The flipped classroom is an educational methodology rather than a fixed model; early work emphasized affective benefits (e.g., satisfaction, attendance) and used online quizzes primarily for pre-class compliance checks (Akçayır and Akçayır, 2018). Meta-analyses now show medium achievement gains, conditional on tight alignment between pre-study work and in-class higher-order tasks (Hew et al., 2021; Lundin et al., 2018). Significantly, most outcome studies continue to depend on binary accuracy or final unit grades. Such product-centric metrics obscure how answers were produced. Neutrosophic cognitive diagnosis extends classical CDMs by representing knowledge, misconception, and uncertainty on the same scale, yielding richer profiles for adaptation (Ma H. et al., 2023). Unlike conventional models that classify student responses into simply correct or incorrect, neutrosophic cognitive diagnosis captures the degree of uncertainty in students’ knowledge states, thereby offering a more nuanced and diagnostically rich profile for adaptive interventions. This approach aligns with the broader movement toward fine-grained, process-aware analytics in education.
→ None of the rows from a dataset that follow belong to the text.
-- ==== Sys2Proof/Tests/Slice0.lean ====
section
/-! SUPPORT. The author's own tests: ill-formed commands that the check refuses, single steps whose results the manual
gives, and for every obligation with hypotheses concrete states that meet them. -/

namespace Sys2Proof.Tests

open Sys2Proof Sys2Proof.Machine Sys2Proof.Safety

-- one theorem after the other: elaborated all at once, their evaluations need too many threads
set_option Elab.async false

/-! ## Ill-formed commands -/

/-- 49 payload bytes are one more than a frame carries (R179). -/
theorem test_illformed_payload : (Instr.ident 0#8 (List.replicate 49 0#8)).wellFormed = false := by decide
theorem test_wellformed_payload : (Instr.ident 0#8 (List.replicate 48 0#8)).wellFormed = true := by decide
/-- POWER_OFF with target ALL is the row POWER_OFF_ALL. -/
theorem test_illformed_power_off : (Instr.powerOff 0#8 [0xFF#8]).wellFormed = false := by decide
/-- IDENT's kind is in the catalogue. -/
theorem test_illformed_unknown_kind : (Instr.unknownKind 0#8 0x01#8 []).wellFormed = false := by decide
theorem test_illformed_unknown_payload : (Instr.unknownKind 0#8 0x77#8 (List.replicate 49 0#8)).wellFormed = false := by
  decide
/-- The inputs do not go above their range (section 12.5). -/
theorem test_illformed_vsense : (Instr.meterScan 0 (Config.analogMaxUv + 1) 0).wellFormed = false := by decide
theorem test_illformed_isense : (Instr.meterScan 0 0 (Config.analogMaxUv + 1)).wellFormed = false := by decide

/-! ## Decoding: no row of the table gives bits -/

theorem test_no_row_has_bits : decodeTableWord 32 0 = none := by decide

/-! ## Single steps -/

/-- The state after a command. -/
def after (c : Instr) (s : State) : State :=
  match exec c s with
  | .next t => t
  | _ => s

/-- The payload of the reply in the cache. -/
def answerOf (s : State) : List Byte := ((s.link.cache.map CacheRec.reply).getD []).drop 4 |>.dropLast.dropLast

/-- An outlet whose own state is `st`. -/
def outletIn (st : FeedState) : OutletRec := { OutletRec.reset with own := { FeedRec.rest with state := st } }

/-- An outlet whose switch is on. -/
def poweredIn (st : FeedState) (stamp : Nat) : OutletRec :=
  { outletIn st with alloc := 100, grantStamp := some stamp, swEn := true }

/-- P2's entry. -/
def entryTwo : Entry :=
  { feed := .solo 1, amount := 100, base := 3, eff := 3, stamp := 1, origin := .host, unfit := false, aging := none }

/-- P3's pending POWER_ON. -/
def opThree : SlotOp := { seq := 1#8, kind := .powerOn, target := 3#8 }

/-- A part at work: P1 ON, P2 QUEUED, P3 STOPPING for QUEUED with a pending POWER_ON, P4 LATCHED, P5 in RETRY_WAIT, G1 of
P6 and P7 STARTING, the other outlets OFF, S1 GOOD with 500 dW. -/
def rich : State :=
  { State.reset with
    outlets := #v[
      { poweredIn .on 1 with own := { FeedRec.rest with state := .on, stability := some 5 } },
      outletIn .queued,
      { outletIn .off with
        own := { FeedRec.rest with state := .stopping .shed .queued, op := some 0 }
        alloc := 100, grantStamp := some 2, discharge := some 200 },
      { outletIn .off with own := { FeedRec.rest with state := .latched, count := 3 } },
      { outletIn .off with own := { FeedRec.rest with state := .retryWait, count := 1, backoff := some 100 } },
      { poweredIn .off 3 with ramp := some 20, blanking := some 15 },
      { poweredIn .off 3 with ramp := some 20, blanking := some 15 },
      OutletRec.reset, OutletRec.reset, OutletRec.reset, OutletRec.reset, OutletRec.reset]
    gangs := #v[{ GangRec.reset with own := { FeedRec.rest with state := .starting } }, GangRec.reset, GangRec.reset,
      GangRec.reset]
    activeMap := { MapRec.default with gangs := #v[some [5, 6], none, none, none] }
    stagedMap := { MapRec.default with gangs := #v[some [5, 6], none, none, none] }
    supplies := #v[{ SupplyRec.reset with capacity := 500, good := true, line := true }, SupplyRec.reset]
    budget := 500, held := 400, active := 300
    queue := [entryTwo]
    entryStamps := 1, grantStamps := 3
    slots := #v[.pending opThree (.solo 2), .free, .free, .free] }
Likewise, models predicting cognitive presence in MOOCs achieve 92.5% accuracy by analyzing discussion traces instead of relying on sparse clickstreams alone (Lee et al., 2022), while Gijsen et al. (2024) demonstrate that combining clickstream data with think-aloud protocols in video-based learning uncovers deeper processing patterns that binary metrics miss. Intelligent Tutoring System (ITS) diagnostic engines refer to automated systems that analyze learner interactions (e.g., responses, clickstreams, or gaze data) to infer knowledge states, misconceptions, or areas of struggle and then adapt instruction accordingly. ITS aims to provide timely, personalized feedback but are limited by the granularity and specificity of the available process data (Graesser et al., 2012). Its that depend solely on clickstreams or delayed self-reports falter in detecting misconceptions promptly and cannot direct limited instructional time to areas of greatest need.
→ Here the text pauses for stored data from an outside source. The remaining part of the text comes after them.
/-- The packets of Tables 06-3 and 06-5. -/
inductive Op where
  | RdS | RdO | Upg | EvC | RdOnce | WrLine | WrPtl | RdDev | MemRd | MemWr
  | SnpS | SnpIF | SnpI | SnpOnce | ShInc | ShDec
  | Cmp | CmpM | WBP | SnpAck | WBAck | FenceMark
  | DatS | DatE | DatM | DatRd | WBk | WCln | SnpDat
  | SamUpd | Tlbi | PotInv | TagRecov | RegRd | RegWr | Intr | Fence | RegCmp | BcAck
  | DcOp
  deriving DecidableEq, Repr

/-- The unit within a stop that sends or receives a packet. -/
inductive Unit where
  | core (n : Nat) | pair (k : Nat) | pairCache (k : Nat) (icache : Bool) | slot (k i : Nat) | sweep (e : Nat)
  | io (n : Nat) | home (t : Nat) | mc (n : Nat) | debug | ni
  deriving DecidableEq, Repr

/-- A packet in flight. `fwd` is the requester a snoop or a memory read answers for; `arg` carries a size, a vector or a way. -/
structure Packet where
  op : Op
  src : Nat
  dst : Nat
  from_ : Unit
  to_ : Unit
  tid : Nat
  addr : Nat
  key : Nat
  status : Nat
  poison : Bool
  fin : Bool
  flag : Bool
  data : Line
  mask : W64
  fwd : Option (Nat × Nat × Unit)
  arg : Nat
  deriving DecidableEq, Repr

/-- An outstanding request of a stop (R259 to R263); `held` after its watchdog fired, until every FenceMark has come. -/
structure Out where
  stop : Nat
  tid : Nat
  who : Unit
  op : Op
  addr : Nat
  key : Nat
  dst : Nat
  held : Bool
  marks : Nat
  deriving DecidableEq, Repr

/-- A transaction of a home slice (R191, R195): the request packet, whether it is active, outstanding snoop answers, data
received for it, whether that data is dirty or poisoned, whether a WBk is in flight, whether DRAM has been asked. -/
structure Txn where
  slice : Nat
  req : Packet
  active : Bool
  acks : Nat
  dat : Option Line
  dirty : Bool
  poison : Bool
  wbFlight : Bool
  sentDat : Bool
  mem : Bool
  /-- L2s found without a copy, or whose writeback has come. -/
  gone : List Nat
  deriving DecidableEq, Repr

/-- An evicted line in an L2's writeback buffer (R198). -/
structure WbEnt where
  core : Nat
  line : Nat
  key : Nat
  data : Line
  poison : Bool
  strm : Bool
  clean : Bool
  deriving DecidableEq, Repr

/-- The homes and the L2 miss machinery. -/
structure Homes where
  txns : List Txn
  /-- The rotating token of each slice (R192). -/
  tokens : NMap Nat
  wbs : List WbEnt
  /-- Tiles whose STOP_ID.in_service read 1 at the last Cold, Warm or Catch reset (R187). -/
  inService : BitVec 72
  /-- Sets of an L2 that wait for tag recovery (R209): core · 1024 + set, and slices still to answer. -/
  recov : NMap (BitVec 72)
  /-- EM and O lines the slices have reported for a recovering set. -/
  recovered : List (Nat × Nat × Nat × Bool)
  /-- Corrected errors of a way, one count for each of 24 hourly buckets (R210). -/
  ways : NMap (List Nat)
  /-- Slices that an uncorrectable tag or directory error has stopped (Table 05-11). -/
  stopped : List Nat
  deriving DecidableEq, Repr
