-- ==== Sys2Proof/Machine/Routes.lean ====
section
/-! DEFINITION. Routes past bypassed routers: what an NI accepts and what its entries hold after a reset (06.5). -/

namespace Sys2Proof.Machine

/-- Whether the router of a stop is bypassed (Table 06-9). -/
def bypassed (s : State) (stop : Nat) : Bool :=
  let n := s.regF .FAB_BYPASS 17 16
  (decide (1 ≤ n) && stop == s.regF .FAB_BYPASS 7 0) || (n == 2 && stop == s.regF .FAB_BYPASS 15 8)

/-- The stop at which a route that goes along a row first, or along a column first, turns; none when it does not. -/
def turnOf (xy : Bool) (a b : Nat) : Option Nat :=
  if a / 16 = b / 16 ∨ a % 16 = b % 16 then none
  else some (if xy then stopAt (a / 16) (b % 16) else stopAt (b / 16) (a % 16))

/-- Whether a route of a kind turns at a bypassed stop. -/
def turnsBad (s : State) (src d kind wp : Nat) : Bool :=
  let bad := fun (t : Option Nat) => match t with | some x => bypassed s x | none => false
  match kind with
  | 0 => bad (turnOf true src d)
  | 1 => bad (turnOf false src d)
  | 2 => bad (turnOf true src wp) || bad (turnOf false wp d)
  | _ => false

/-- R244: the code under which an NI rejects an entry; 0 when it takes it. -/
def routeReject (s : State) (stop d : Nat) (v : W64) : Nat :=
  let kind := fld v 1 0
  let wp := fld v 15 8
  let none_ := fun x => (stopKind x).isNone || bypassed s x
  if none_ d ∧ kind ≠ 3 then 1
  else if d = stop ∧ kind ≠ 0 then 2
  else if kind ≠ 2 ∧ wp ≠ 0 then 3
  else if kind = 2 ∧ (none_ wp ∨ wp = stop ∨ wp = d) then 4
  else if turnsBad s stop d kind wp then 5
  else 0

/-- The default kind of an entry (R243). -/
def defaultKind (s : State) (stop d : Nat) : Nat :=
  if (stopKind d).isNone || bypassed s d then 3
  else if !turnsBad s stop d 0 0 then 0
  else if !turnsBad s stop d 1 0 then 1
  else 3

/-- Every NI sets its entries to the defaults, and bypassed stops are out of service (R242, R243). With no router bypassed the
entries' Cold values are the defaults. -/
def defaultRoutes (s : State) : State :=
  if s.regF .FAB_BYPASS 17 16 = 0 then s
  else allStops.foldl (fun s p => (List.range 256).foldl (fun s d => s.setReg .NI_RT (w64 (defaultKind s p d)) p d) s) s

/-- The waypoint routes that an entry may take. -/
def waypoints (s : State) (stop d : Nat) : List Nat :=
  allStops.filter fun wp => routeReject s stop d (w64 (wp * 256 + 2)) == 0

/-- CX0 writes a waypoint route into every entry left at kind 3 for a stop that is in service (R243): any that the NI takes. -/
def routeAround (s : State) : State :=
  allStops.foldl (fun s p => allStops.foldl (fun s d =>
    if s.regF .NI_RT 1 0 p d = 3 && bit (s.reg .STOP_ID d) 32 then
      (match waypoints s p d with
       | [] => s
       | w :: ws =>
         let x := s.draw
         x.2.setReg .NI_RT (w64 ((w :: ws).getD (x.1.toNat % (ws.length + 1)) w * 256 + 2)) p d)
    else s) s) s

end Sys2Proof.Machine
end

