-- ==== Sys2Proof/Machine/IoStops.lean ====
section
/-! DEFINITION. I/O stops: personalities and links, requests sent on links, the IOTU and inbound DMA, Socket Links (13.1 to 13.4,
13.8 to 13.11). -/

namespace Sys2Proof.Machine

/-! ## Personalities and links (13.1) -/

/-- The personality and bifurcation in force (R534). -/
def persOf (s : State) (n : Nat) : Nat := fld (s.ioAt n).cfg 3 0
def bifOf (s : State) (n : Nat) : Nat := fld (s.ioAt n).cfg 11 8

/-- The links of a stop, by its bifurcation (Table 13-2). -/
def linkCount (s : State) (n : Nat) : Nat :=
  match persOf s n with
  | 0 => 0
  | 1 | 2 => [1, 2, 3, 3, 4].getD (bifOf s n) 0
  | 3 | 4 => 1
  | _ => 0

/-- log2 of the widest a link may be (Table 13-2). -/
def linkWidth (s : State) (n k : Nat) : Nat :=
  match bifOf s n with
  | 0 => 4
  | 1 => 3
  | 2 => if k = 0 then 3 else 2
  | 3 => if k = 2 then 3 else 2
  | _ => 2

/-- Whether a link is up. -/
def linkUp (s : State) (n k : Nat) : Bool := decide (k < 4) && bit (s.reg .IO_LINK n k) 63

/-- The highest rate a stop trains at (IO_CFG.max_rate). -/
def maxRate (s : State) (n : Nat) : Nat :=
  let r := s.regF .IO_CFG 18 16 n
  if r = 0 ∨ r = 7 then 6 else r

/-- Table 13-20. -/
def replayUs (rate : Nat) : Nat := [0, 250, 150, 100, 60, 40, 30].getD rate 0

/-- IO_CTO.cto_eff follows cto_us and the links that are up (R566). -/
def updateCto (n : Nat) (s : State) : State :=
  let replay := (List.range 4).foldl (fun m k => if linkUp s n k then max m (s.regF .IO_LINK 47 32 n k) else m) 0
  s.setRegF .IO_CTO 51 32 (max (min 50000 (s.regF .IO_CTO 19 0 n)) (4 * replay)) n

/-- Whether the island of a stop runs. -/
def islandUp (s : State) (n : Nat) : Bool := decide (n < 12) && s.regF .NI_PORT 2 0 (ioStop n) != 3

/-- Whether the SerDes domains are up. -/
def serdesUp (s : State) : Bool := domainUp s 5 && domainUp s 6

/-- A record of a stop's link (unit 0x40) or another of its units. -/
def ioRecord (n : Nat) (cls : ErrClass) (unit type link code : Nat) (addr : Option W64) (s : State) : State :=
  record (.io n) { mkRec cls (ioStop n) unit type (link % 4 * 2 ^ 8 + code) with addr } s

/-- The answer to a request that a tag stands for. -/
def tagAnswer (n : Nat) (p : Packet) (status : Nat) (d : Line) (poison : Bool) (s : State) : State :=
  let op : Op := match p.op with | .RdDev => .DatRd | _ => .Cmp
  send { mkPacket op (ioStop n) p.src p.tid p.addr p.key (.io n) p.from_ with status, data := d, poison } s

/-- A link goes down (R535): outstanding non-posted requests get status 4, queued posted writes are discarded and their number
logged. -/
def linkDown (n k : Nat) (s : State) : State :=
  if !linkUp s n k then s
  else
    let s := (s.setRegF .IO_LINK 63 63 0 n k).bumpReg .IO_LINK 31 16 n k
    let mine := (s.ioAt n).tags.filter fun e => e.2.link == k
    let lost := ((s.ioAt n).egress.filter fun t => t.link == k && (t.kind == .memWrite || t.kind == .message)).length
    let s := s.modIo n fun x => { x with
      tags := x.tags.filter fun e => !(e.2.link == k && e.2.req.isSome)
      egress := x.egress.filter fun t => t.link != k }
    let s := mine.foldl (fun s e => match e.2.req with
      | some p => tagAnswer n p 4 0 true s
      | none => s) s
    let s := if lost = 0 then s
      else record (.io n) { mkRec .uncorrected (ioStop n) 0x40 0x05 (k * 2 ^ 8) with misc := some (w64 lost) } s
    updateCto n s

/-- Every link of a stop goes down. -/
def linksDown (n : Nat) (s : State) : State := (List.range 4).foldl (fun s k => linkDown n k s) s

/-- The registers of an I/O stop that its island holds: all but IO_CFG. -/
def islandReg (n : Nat) (r : RegName) (u : Nat) : Bool :=
  match r.place.block with
  | .io => u == n && r != .IO_CFG
  | .ep => u == n
  | .io0 => n == 0
  | _ => false

/-- The registers of a stop's island as a reset leaves them: by their Warm columns. -/
def resetIsland (n : Nat) (s : State) : State :=
  { s with crs := s.crs.filterMap fun e => match locate e.1 with
    | some (r, u, i) =>
      if islandReg n r u then
        (let w := resetWord .warm false r u i e.2
         if w = coldAt r u i then none else some (e.1, w))
      else some e
    | none => some e }

/-- The I/O island enters reset: links down, the port as R257 states, and IO_CFG comes into force (R534, R537). -/
def islandReset (n : Nat) (s : State) : State :=
  let stop := ioStop n
  let s := portReset stop (linksDown n s)
  let s := (s.fab.net.filter fun p => p.dst == stop && decide (p.to_ = .io n)).foldl (fun s _ => s.bumpReg .NI_PORT 31 16 stop) s
  let s := s.modFab fun f => { f with
    net := f.net.filter fun p => !(p.dst == stop && decide (p.to_ = .io n))
    outs := f.outs.filter fun o => !(o.stop == stop && decide (o.who = .io n)) }
  (resetIsland n s).modIo n fun x => { IoStop.cold with cfg := s.reg .IO_CFG n, perstIn := x.perstIn }

/-- Whether a value of IO_CFG breaks Table 13-1 or would give pers 3 to a fifth stop (R534). -/
def badIoCfg (s : State) (n : Nat) (v : W64) : Bool :=
  let p := fld v 3 0
  let b := fld v 11 8
  let strap := bit (s.reg .STRAP_STATUS) (n + 1)
  decide (4 < p) || (decide (n < 2) && strap && p != 0 && p != 4) || (decide (n < 2) && !strap && p == 4) || ((p == 1 || p == 2) && decide (4 < b)) || ((p == 3 || p == 4) && b != 0) || (p == 4 && decide (1 < n)) ||
    (p == 3 && decide (4 ≤ ((List.range 12).filter fun m => m != n && s.regF .IO_CFG 3 0 m == 3).length))

/-- A write of IO_CFG (R534). -/
def writeIoCfg (r : Req) (n : Nat) (v : W64) (s : State) : State :=
  if r ≠ .cx 0 ∨ bit (s.reg .IO_CFG n) 63 ∨ badIoCfg s n v then refuse (.fabric (ioStop n)) (ioStop n) r s
  else s.writeReg .IO_CFG v n

/-- IO_CFG_WRITE (R534). -/
def execIoCfgWrite (r : Req) (io : Nat) (v : W64) (s : State) : Host.Outcome State Fault Refusal :=
  answer s (if io < 12 then writeIoCfg r io v s else s)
Eye tracking is especially complementary to flipped education, as pre-class activities occur on-screen, making the integration of a low-cost tracker minimally burdensome. The emergence of AI-driven learning analytics has further raised the possibility of real-time, gaze-informed adaptations. Such systems can leverage eye-movement patterns—such as prolonged fixations or frequent regressions—to infer moments of struggle or disengagement, triggering tailored scaffolds before errors manifest (Alemdag and Cagiltay, 2018). However, transforming these research prototypes into robust, classroom-ready tools remains a non-trivial engineering and validation challenge. Real-time gaze traces reveal the specific components of a question stem that capture immediate attention, the systematic comparison of options, and the moments when a learner experiences a “stall” on a challenging segment. Pilot implementations within learning management systems have demonstrated that identifying the pattern “low fixation + high error” enables instructors to provide follow-up explanations more effectively (Alemdag and Cagiltay, 2018). Nonetheless, these proof-of-concept studies seldom correlate gaze behavior with Bloom-coded cognitive demand, nor do they associate process data with immediate in-class performance—two deficiencies that constrain both theoretical understanding and practical application.

Rectifying these inadequacies provides two advantages. Initially, trial-level gaze evidence enhances the response-process dimension of validity highlighted—but infrequently substantiated—in the Standards for Educational and Psychological Testing (American Educational Research Association, American Psychological Association, & National Council on Measurement in Education, 2014) and in contemporary digital assessment frameworks. Secondly, affluent process signals provide actionable inputs for AI-driven personalisation frameworks: recommendation systems can activate timely scaffolds, and predictive dashboards can identify students in need of human intervention. This study incorporates eye tracking into standard flipped-class quizzes and correlates gaze patterns with Bloom’s taxonomy, accuracy, and self-reported effort, advancing the development of a process-aware, AI-enhanced future.

The rise of process data analytics in education—fueled by advances in educational technology and artificial intelligence—now allows researchers and instructors to move beyond snapshots of achievement (scores, grades) to continuous, longitudinal analysis of learning behaviors (D’Mello et al., 2017). For example, AI-driven analytics can detect subtle patterns in eye movements, keystrokes, or physiological signals that precede errors or signal conceptual breakthroughs, enabling just-in-time scaffolding or adaptive task sequencing. However, the reliable implementation of such systems requires robust evidence for the validity and generalizability of process-based indicators, a focus of the present study.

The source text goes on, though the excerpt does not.